Cell cycle regulation targets of MYCN identified by gene expression microarrays

Background: We have previously shown that MYCN knockdown causes a G(1) arrest in MYCN amplified (MNA), p53 wild type (wt) and p53 mutant MNA neuroblastoma cell lines, with increases in p21(WAF1) and hypo RB in p53 wt cell lines. 1 Hypothesis: MYCN acts by inhibiting p21(WAF1), and also by p21(WAF1) independent mechanisms to override the G1 checkpoint in exponentially growing cells.

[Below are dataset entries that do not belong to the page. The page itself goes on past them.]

-- ==== Sys2Proof/Laws/Lanes.lean ====
section
/-! SUPPORT. Lanes of a vector register: what a lane reads after lanes have been set. -/
namespace Sys2Proof.Machine

open Sys2Proof

theorem testBit_lane (x w i j : Nat) : (lane x w i).testBit j = (decide (j < w) && x.testBit (w * i + j)) := by
  simp [lane, Nat.testBit_mod_two_pow, Nat.testBit_div_two_pow, Nat.add_comm]

theorem getLsbD_setLane {m : Nat} (x : BitVec m) (w i y k : Nat) (hi : w * (i + 1) ≤ m) :
    (setLane x w i y).getLsbD k = if w * i ≤ k ∧ k < w * (i + 1) then y.testBit (k - w * i) else x.getLsbD k := by
  have hm : w * (i + 1) = w * i + w := Nat.mul_succ _ _
  unfold setLane
  simp only [BitVec.getLsbD_or, BitVec.getLsbD_and, BitVec.getLsbD_not, BitVec.getLsbD_ofNat, Nat.testBit_mul_two_pow,
    Nat.testBit_two_pow_sub_one, Nat.testBit_mod_two_pow]
  by_cases h1 : w * i ≤ k
  · by_cases h2 : k < w * (i + 1)
    · have : k < m := by omega
      have h3 : k - w * i < w := by omega
      simp [h1, h2, this, h3]
    · have h3 : ¬ k - w * i < w := by omega
      simp [h1, h2, h3]
      intro h
      exact BitVec.lt_of_getLsbD h
  · simp [h1]
    intro h
    exact BitVec.lt_of_getLsbD h

theorem lane_setLane_same {m : Nat} (x : BitVec m) (w i y : Nat) (hi : w * (i + 1) ≤ m) :
    lane (setLane x w i y).toNat w i = y % 2 ^ w := by
  apply Nat.eq_of_testBit_eq
  intro j
  have hm : w * (i + 1) = w * i + w := Nat.mul_succ _ _
  rw [testBit_lane, Nat.testBit_mod_two_pow]
  by_cases h : j < w
  · have := getLsbD_setLane x w i y (w * i + j) hi
    simp only [BitVec.getLsbD] at this
    rw [this]
    simp [h, hm]
  · simp [h]

theorem lane_setLane_other {m : Nat} (x : BitVec m) (w i j y : Nat) (hi : w * (i + 1) ≤ m) (hj : j ≠ i) :
    lane (setLane x w i y).toNat w j = lane x.toNat w j := by
  apply Nat.eq_of_testBit_eq
  intro k
  rw [testBit_lane, testBit_lane]
  by_cases h : k < w
  · have := getLsbD_setLane x w i y (w * j + k) hi
    simp only [BitVec.getLsbD] at this
    rw [this]
    have : ¬ (w * i ≤ w * j + k ∧ w * j + k < w * (i + 1)) := by
      rintro ⟨h1, h2⟩
      apply hj
      have : j < i + 1 := by
        refine Classical.byContradiction fun hc => ?_
        have : w * (i + 1) ≤ w * j := Nat.mul_le_mul_left _ (by omega)
        omega
      have : i < j + 1 := by
        refine Classical.byContradiction fun hc => ?_
        have : w * (j + 1) ≤ w * i := Nat.mul_le_mul_left _ (by omega)
        have : w * (j + 1) = w * j + w := Nat.mul_succ _ _
        omega
      omega
    simp [this]
  · simp [h]

theorem lane_setLanes {m : Nat} (x : BitVec m) (w : Nat) (is : List Nat) (f : Nat → Nat) (h : ∀ i ∈ is, w * (i + 1) ≤ m) (j : Nat) :
    lane (setLanes x w is f).toNat w j = if j ∈ is then f j % 2 ^ w else lane x.toNat w j := by
  unfold setLanes
  induction is generalizing x with
  | nil => simp
  | cons i t ih =>
    simp only [List.foldl_cons]
    rw [ih _ (fun k hk => h k (by simp [hk]))]
    by_cases hj : j ∈ t
    · simp [hj]
    · by_cases he : j = i
      · subst he
        simp [hj, lane_setLane_same x w j (f j) (h j (by simp))]
      · simp [hj, he, lane_setLane_other x w i j (f i) (h i (by simp)) he]

theorem ew_cases (o : VOp) : o.ewN = 0 ∨ o.ewN = 1 ∨ o.ewN = 2 ∨ o.ewN = 3 := by
  have := o.ew.isLt
  unfold VOp.ewN
  omega

theorem vlanes_lt (th : Thread) (o : VOp) (i : Nat) (h : i ∈ vlanes th o) : i < vlmax o.ewN := by
  simp only [vlanes, List.mem_filter, List.mem_range, vcount] at h
  exact Nat.lt_of_lt_of_le h.1 (Nat.min_le_right _ _)

theorem lane_fits (o : VOp) (i : Nat) (h : i < vlmax o.ewN) : o.w * (i + 1) ≤ 1024 := by
  have e : o.w = 8 * 2 ^ o.ewN := rfl
  rcases ew_cases o with h1 | h1 | h1 | h1 <;> simp only [e, vlmax, h1] at * <;> omega

/-- The register that a lane-wise syllable writes. -/
theorem lanes_setLanes (th : Thread) (o : VOp) (old : BitVec 1024) (f : Nat → Nat) :
    Lanes th o old (setLanes old o.w (vlanes th o) f) f := by
  intro i _
  rw [lane_setLanes _ _ _ _ (fun k hk => lane_fits o k (vlanes_lt th o k hk))]
  simp [vlanes, List.mem_filter, List.mem_range]

end Sys2Proof.Machine
end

Methods: Genes potentially regulated by MYCN were identified using gene expression microarrays in p53 wt MNA IMR - 32 and p53 mutant MNA SKNBE(2c) neuroblastoma cell lines treated with MYCN or scrambled siRNA. Results were validated using qRT - PCR and confirmed using the regulatable MYCN expression system (SHEP Tet21N). Results: MYCN knockdown altered the expression of several cell cycle related genes. SKP2 was down regulated in both cell lines, and up regulated in MYCN+Tet21N cells. Expression of the WNT antagonist DKK3 increased in both cell lines and decreased in MYCN+ Tet21N cells. Expression of CDKN1C (p57(cip2)) and TP53INP1 also increased after MYCN knockdown. Conclusions: MYCN may override the G1 checkpoint through down - regulation of SKP2 and TP53INP1 resulting in reduced p21WAF1 expression in p53 wt cell lines, and in addition may act through the WNT signaling pathway in a p53 independent manner.